Sang-Sik Choi, MD, Mi-Guem Lee, MD, Mi-Kyung Lee, MD, PhD

The paravertebral space does not naturally exist. It is a potential space that can be created by fluid distention. If fluid (e.g., local anesthetics) is injected, it will distend and open a wedge-shaped space [1]. The boundaries of the paravertebral space are described in Table 12.1. Lumbar paravertebral block (PVB) is also known as lumbar plexus block and psoas compartment block.

Table 12.1 Boundaries of the Paravertebral Space

Posterior	Superior costotransverse ligament Laterally to the posterior intercostal membrane
Anterior	Parietal pleura
Medial	Posterolateral aspect of the vertebra, intervertebral disc, intervertebral foramen
Superior	Occiput
Inferior	Alar of the sacrum
Lateral	No limit; contiguous with the intercostal space

From Richardson J. Paravertebral anesthesia and analgesia. Can J Anaesth 2004;51:R1-R6.

Local anesthetics injected in this area will bathe the following neurologic structures: the anterior and posterior rami of the spinal nerve, and the white and gray rami communicantes. In the thoracic region, the sympathetic chain is exposed to injectate because it is located laterally to the vertebral body, not anterolaterally as in the lumbar region. In the lumbar region, the sympathetic chain may not be involved because it is separated from more posterior structures arising from the intervertebral foramen by the iliopsoas muscle, which originates from the lateral vertebral bodies (Table 12.2; Figs. 10-10 and 10-11)[1–4]. The sacral spine cannot be subjected to PVB owing to the fusion of the transverse processes to form the lateral mass.

Table 12.2 Potential Tracking of Injectate from Deposition within the Paravertebral Space

Superior and inferior	Within the paravertebral gutter In the thorax across the heads and necks of the ribs
Medial	Through the intervertebral foramen (epidural anesthesia)
Lateral	Contribution to cervical, stellate ganglion, brachial plexus, intercostal and lumbar plexus blockade
Anterior	Not possible unless pleura is breached

From Richardson J. Paravertebral anesthesia and analgesia. Can J Anaesth 2004;51:R1-R6.

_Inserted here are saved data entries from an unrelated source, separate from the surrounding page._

-- ==== Sys2Proof/Config.lean ====
section
/-! DEFINITION. The implementation parameters of 00_scope.md R7 (with R8, R9, R10): what a build of the block fixes. A
machine carries its parameters in the field `cfg` of its state, which no step changes, so that a statement about every
state is a statement about every configuration (R7: a claim quantifies over the parameter). -/

namespace Sys2Proof

/-- `POS_OVERFLOW`: what the Position Counter does at its maximum (10_state.md R36). -/
inductive PosOverflow where
  | saturate
  | wrap
  deriving DecidableEq, Repr

/-- `FLASH_WRITE_ADDR`: what Address holds after a page write (42_memory_backend.md R205). -/
inductive FlashWriteAddr where
  | hold
  | pageOnCommit
  | pageOnWrite
  deriving DecidableEq, Repr

/-- `FILL_MAP`: where payload byte i lands for an unaligned start Address (42_memory_backend.md R204). -/
inductive FillMap where
  | linear
  | rotated
  deriving DecidableEq, Repr

/-- `CHIPINFO_WRITE_PAYLOAD`: the decision for payload bytes written to chip info (40_command_decoder.md R135). -/
inductive ChipinfoPayload where
  | ackDiscard
  | nack
  deriving DecidableEq, Repr

/-- `FLASH_OOR` and `EE_OOR`: an access beyond the end of a memory (42_memory_backend.md R208, R210). -/
inductive OutOfRange where
  | fault
  | wrap
  deriving DecidableEq, Repr

/-- The parameters of 00_scope.md R7. `ID_LEN` is the length of `ident`. -/
structure Config where
  pageSize : Nat
  flashSize : Nat
  bootStart : Nat
  eepromSupport : Bool
  eeSize : Nat
  sig0 : Byte
  sig1 : Byte
  sig2 : Byte
  ident : List Byte
  t0 : Nat
  ctrWidth : Nat
  posWidth : Nat
  posOverflow : PosOverflow
  flashWriteAddr : FlashWriteAddr
  fillMap : FillMap
  chipinfoWritePayload : ChipinfoPayload
  flashOor : OutOfRange
  eeOor : OutOfRange
  deriving DecidableEq, Repr

/-- `PAGE_SIZE` is a power of two in 2..128 (00_scope.md R8). -/
abbrev Config.pageOk (c : Config) : Prop := c.pageSize ∈ [2, 4, 8, 16, 32, 64, 128]

/-- `FLASH_SIZE` is in 1..65536 and a multiple of `PAGE_SIZE`; `BOOT_START` is a multiple of `PAGE_SIZE`, at most
`FLASH_SIZE` and below 65536 (00_scope.md R7, R9). -/
abbrev Config.flashOk (c : Config) : Prop :=
  1 ≤ c.flashSize ∧ c.flashSize ≤ 65536 ∧ c.flashSize % c.pageSize = 0 ∧
    c.bootStart % c.pageSize = 0 ∧ c.bootStart ≤ c.flashSize ∧ c.bootStart < 65536

/-- `EE_SIZE` is in 1..65535 when the configuration has data memory, else 0 (00_scope.md R7). -/
abbrev Config.eeOk (c : Config) : Prop :=
  if c.eepromSupport then 1 ≤ c.eeSize ∧ c.eeSize ≤ 65535 else c.eeSize = 0

/-- `ID_LEN` is in 1..256 and divides 256 (00_scope.md R10). -/
abbrev Config.identOk (c : Config) : Prop :=
  1 ≤ c.ident.length ∧ c.ident.length ≤ 256 ∧ 256 % c.ident.length = 0

/-- `CTR_WIDTH` is in 1..32 and holds `T0`; `POS_WIDTH` holds `PAGE_SIZE`+3 (00_scope.md R7). -/
abbrev Config.countersOk (c : Config) : Prop :=
  1 ≤ c.ctrWidth ∧ c.ctrWidth ≤ 32 ∧ c.t0 < 2 ^ c.ctrWidth ∧ c.pageSize + 3 < 2 ^ c.posWidth

/-- The legal parameter values of 00_scope.md R7; 93_implementation_defined.md refuses every other configuration. -/
abbrev Config.wf (c : Config) : Prop :=
  c.pageOk ∧ c.flashOk ∧ c.eeOk ∧ c.identOk ∧ c.countersOk

/-- The example configuration of 95_test_vectors.md section 1, with the values that 00_scope.md R7 gives for this hardware
(`POS_WIDTH`, `POS_OVERFLOW`, `FLASH_WRITE_ADDR`, `FILL_MAP`, `CHIPINFO_WRITE_PAYLOAD`, `FLASH_OOR`, `EE_OOR`).
DESIGN CHOICE (log 1), unsafe: the open parameters have no hardware value; `State.reset` needs one configuration. -/
def Config.exampleConfig : Config where
  pageSize := 64
  flashSize := 0x8000
  bootStart := 0x7C00
  eepromSupport := true
  eeSize := 0x0400
  sig0 := 0xA1
  sig1 := 0xB2
  sig2 := 0xC3
  ident := [0x54, 0x57, 0x49, 0x42, 0x4F, 0x4F, 0x54, 0x20, 0x45, 0x58, 0x41, 0x4D, 0x50, 0x4C, 0x45, 0x00]
  t0 := 100
  ctrWidth := 16
  posWidth := 8
  posOverflow := .saturate
  flashWriteAddr := .pageOnCommit
  fillMap := .linear
  chipinfoWritePayload := .ackDiscard
  flashOor := .fault
  eeOor := .fault

end Sys2Proof
end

In a study of patients with chronic pain undergoing PVB with 15 mL of 0.5% bupivacaine, a mean somatic block of five dermatomes was accompanied by a mean sympathetic block of eight dermatomes, as evidenced by thermographic detection of ipsilateral skin warming [5]. Combinations of local anesthetics with adjuncts such as opiates and clonidine may also be very helpful in improving the quality and duration of the nerve block.

The dose of local anesthetics required involves a consideration of the number of dermatomes to block. Continuous infusion provides better analgesia than intermittent bolus doses [1,6].

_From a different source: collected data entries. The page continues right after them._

/-- The opcode map reads the byte as a row of position 0 (R96). -/
theorem decodeOpcode_isFrameRow (h : cmd ≠ .unreachable) : (decodeOpcode data).IsFrameRow cmd 0 data := by
  unfold decodeOpcode
  split_ifs with h0 h1 h2
  · exact ⟨rfl, by simp [Instr.selectedAt, h], by rw [h0]; rfl⟩
  · exact ⟨rfl, by simp [Instr.selectedAt, h], by rw [h1]; rfl⟩
  · exact ⟨rfl, by simp [Instr.selectedAt, h], by rw [h2]; rfl⟩
  · exact ⟨decide_eq_true (Machine.three_le_of_ne h0 h1 h2), by simp [Instr.selectedAt, h], rfl⟩

/-- The memory-kind map reads the byte as a row of position 1 under `MEMORY` (R98). -/
theorem decodeKind_isFrameRow : (decodeKind data).IsFrameRow .memory 1 data := by
  unfold decodeKind
  split_ifs with h0 h1 h2
  · exact ⟨rfl, rfl, by rw [h0]; rfl⟩
  · exact ⟨rfl, rfl, by rw [h1]; rfl⟩
  · exact ⟨rfl, rfl, by rw [h2]; rfl⟩
  · exact ⟨decide_eq_true (Machine.three_le_of_ne h0 h1 h2), rfl, rfl⟩

/-- The map of position 1 (R94, R97, R98). -/
theorem decodeArg_isFrameRow (h : cmd ≠ .unreachable) : (decodeArg cmd data).IsFrameRow cmd 1 data := by
  cases cmd with
  | unreachable => exact absurd rfl h
  | memory => exact decodeKind_isFrameRow
  | _ => exact ⟨rfl, rfl, rfl⟩

/-- The payload map (R100). -/
theorem decodePayload_isFrameRow (h : cmd ≠ .unreachable) (hp : 4 ≤ pos) :
    (decodePayload cmd data).IsFrameRow cmd pos data := by
  cases cmd with
  | unreachable => exact absurd rfl h
  | _ => exact ⟨rfl, by simp [decodePayload, Instr.selectedAt, hp], rfl⟩

/-- Whatever the frame decoder reads stands where its condition holds, and its word is the byte's. -/
theorem decodeFrame_isFrameRow {i : Instr} (h : decodeFrame cmd pos data = .ok i) : i.IsFrameRow cmd pos data := by
  obtain ⟨hc, ⟨rfl, rfl⟩ | ⟨rfl, rfl⟩ | ⟨hp, rfl⟩ | ⟨hp, rfl⟩⟩ := decodeFrame_ok h
  · exact decodeOpcode_isFrameRow hc
  · exact decodeArg_isFrameRow hc
  · exact ⟨rfl, by simp [Instr.selectedAt, hc, hp], rfl⟩
  · exact decodePayload_isFrameRow hc hp

/-- The frame decoder reads a received byte's word, where a row's condition holds, as that row. -/
theorem decodeFrame_of_isFrameRow {i : Instr} (h : i.IsFrameRow cmd pos data) : decodeFrame cmd pos data = .ok i := by
  obtain ⟨hwf, hsel, hword⟩ := h
  cases i with
  | opWait | opVersion | opMemory =>
    obtain rfl := eventData_unique hword
    simp only [Instr.selectedAt, Bool.and_eq_true, bne_iff_ne, beq_iff_eq] at hsel
    obtain ⟨hc, rfl⟩ := hsel
    exact decodeFrame_zero hc
  | opUnknown byte =>
    obtain rfl := eventData_unique hword
    simp only [Instr.selectedAt, Bool.and_eq_true, bne_iff_ne, beq_iff_eq] at hsel
    obtain ⟨hc, rfl⟩ := hsel
    rw [decodeFrame_zero hc, decodeOpcode_unrecognized (of_decide_eq_true hwf)]
  | switchApp byte | kindChipinfo | kindFlash | kindEeprom =>
    obtain rfl := eventData_unique hword
    simp only [Instr.selectedAt, Bool.and_eq_true, beq_iff_eq] at hsel
    obtain ⟨rfl, rfl⟩ := hsel
    exact decodeFrame_one (by decide)
  | kindBad byte =>
    obtain rfl := eventData_unique hword
    simp only [Instr.selectedAt, Bool.and_eq_true, beq_iff_eq] at hsel
    obtain ⟨rfl, rfl⟩ := hsel
    rw [decodeFrame_one (by decide), decodeArg, decodeKind_unrecognized (of_decide_eq_true hwf)]
  | pos1Other byte =>
    obtain rfl := eventData_unique hword
    simp only [Instr.selectedAt, Bool.and_eq_true, bne_iff_ne, beq_iff_eq] at hsel
    obtain ⟨⟨⟨hc, hversion⟩, hmemory⟩, rfl⟩ := hsel
    rw [decodeFrame_one hc, decodeArg_other hversion hmemory]
  | addrByte byte =>
    obtain rfl := eventData_unique hword
    simp only [Instr.selectedAt, Bool.and_eq_true, Bool.or_eq_true, bne_iff_ne, beq_iff_eq] at hsel
    obtain ⟨hc, hp⟩ := hsel
    exact decodeFrame_address hc hp
  | writeFlashByte byte | writeEeByte byte | writeChipinfoByte byte =>
    obtain rfl := eventData_unique hword
    simp only [Instr.selectedAt, Bool.and_eq_true, beq_iff_eq, decide_eq_true_eq] at hsel
    obtain ⟨rfl, hp⟩ := hsel
    exact decodeFrame_payload (by decide) hp
  | payloadOther byte =>
    obtain rfl := eventData_unique hword
    simp only [Instr.selectedAt, Bool.and_eq_true, bne_iff_ne, decide_eq_true_eq] at hsel
    obtain ⟨⟨⟨⟨hc, hflash⟩, heeprom⟩, hchipinfo⟩, hp⟩ := hsel
    rw [decodeFrame_payload hc hp, decodePayload_other hflash heeprom hchipinfo]
  | evRx | evTxReq => cases hsel
  | _ => simp [encode, eventWord_inj] at hword

/-- Under every written Command the frame decoder reads every byte at every position (R105). -/
theorem decodeFrame_total (h : cmd ≠ .unreachable) (pos : Nat) (data : Byte) :
    ∃ i, decodeFrame cmd pos data = .ok i := by
  match pos with
  | 0 => exact ⟨_, decodeFrame_zero h⟩
  | 1 => exact ⟨_, decodeFrame_one h⟩
  | 2 | 3 => exact ⟨_, decodeFrame_address h (by decide)⟩
  | n + 4 => exact ⟨_, decodeFrame_payload h (by omega)⟩

end

/-! ### The read decoder -/

/-- The read decoder reads a row where its condition holds (R101). -/
theorem decodeRead_selectedAt {cmd : Cmd} {i : Instr} (h : decodeRead cmd = .ok i) (pos : Nat) :
    i.wf = true ∧ i.selectedAt cmd pos = true := by
  cases cmd <;> cases h <;> exact ⟨rfl, rfl⟩

/-- Under every written Command the read decoder answers (R101, R105). -/
theorem decodeRead_total {cmd : Cmd} (h : cmd ≠ .unreachable) : ∃ i, decodeRead cmd = .ok i := by
  cases cmd with
  | unreachable => exact absurd rfl h
  | _ => exact ⟨_, rfl⟩

/-- The read decoder reads a row as itself from the word of a byte request, wherever its condition holds (R101). -/
theorem decodeRead_of_selectedAt {cmd : Cmd} {pos : Nat} {i : Instr} (hsel : i.selectedAt cmd pos = true)
    (hword : encode i = some (eventWord 0x3 0x00)) : decodeRead cmd = .ok i := by
  cases i with
  | readVersion | readChipinfo | readFlash | readEeprom =>
    obtain rfl := eq_of_beq hsel
    rfl
  | readFiller =>
    simp only [Instr.selectedAt, Bool.or_eq_true, beq_iff_eq] at hsel
    obtain (rfl | rfl) | rfl := hsel <;> rfl
  | evTxReq => cases hsel
  | _ => simp [encode, eventWord_inj] at hword

/-! ### Both levels -/

section
variable (cmd : Cmd) (pos : Nat) {w : EventWord}

theorem decodeRow_of_rx (h : eventCode w = 0x2) : decodeRow cmd pos w = decodeFrame cmd pos (eventData w) := if_pos h

theorem decodeRow_of_txReq (h : eventCode w = 0x3) : decodeRow cmd pos w = decodeRead cmd := by
  rw [decodeRow, if_neg (by simp [h]), if_pos h]

theorem decodeRow_of_other (hrx : eventCode w ≠ 0x2) (htx : eventCode w ≠ 0x3) :
    decodeRow cmd pos w = .ok (decodeEvent w) := by
  rw [decodeRow, if_neg hrx, if_neg htx]

end

/-- An event without a refinement is well formed and stands everywhere (R91, R92). -/
theorem decodeEvent_selectedAt {w : EventWord} (hrx : eventCode w ≠ 0x2) (htx : eventCode w ≠ 0x3) (cmd : Cmd)
    (pos : Nat) : (decodeEvent w).wf = true ∧ (decodeEvent w).selectedAt cmd pos = true := by
  unfold decodeEvent
  split
  case h_3 h2 => exact absurd (BitVec.eq_of_toNat_eq h2) hrx
  case h_4 h3 => exact absurd (BitVec.eq_of_toNat_eq h3) htx
  all_goals exact ⟨rfl, rfl⟩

Lumbar paravertebral block

Lumbar PVB is a favorable choice for selective anesthesia or analgesia of one leg. Lumbar PVB anesthetizes the plexus at its origin, achieving blockade of all branches of the lumbar plexus (femoral, lateral femoral cutaneous, obturator, and genitofemoral). Lumbar PVB allows early ambulation, enabling effective physiotherapy and early discharge. In addition, lumbar PVB is not associated with hemodynamic changes or urinary retention, which would require labor-intensive postoperative care.

Many different methods have been developed for performing posterior lumbar PVB. A loss-of-resistance (LOR) technique using air or saline or an approach using a peripheral nerve stimulator is usually employed to confirm correct placement of the needle within the paravertebral space or psoas compartment. However, these blind blocks are time-consuming and inconvenient to both the patient and the physician. In addition, lumbar PVB cannot be reliably confirmed through the use of only the LOR technique with air or saline; this deficiency can be overcome, however, with the use of C-arm (fluoroscopy) guidance during lumbar PVB in addition to LOR with air or saline.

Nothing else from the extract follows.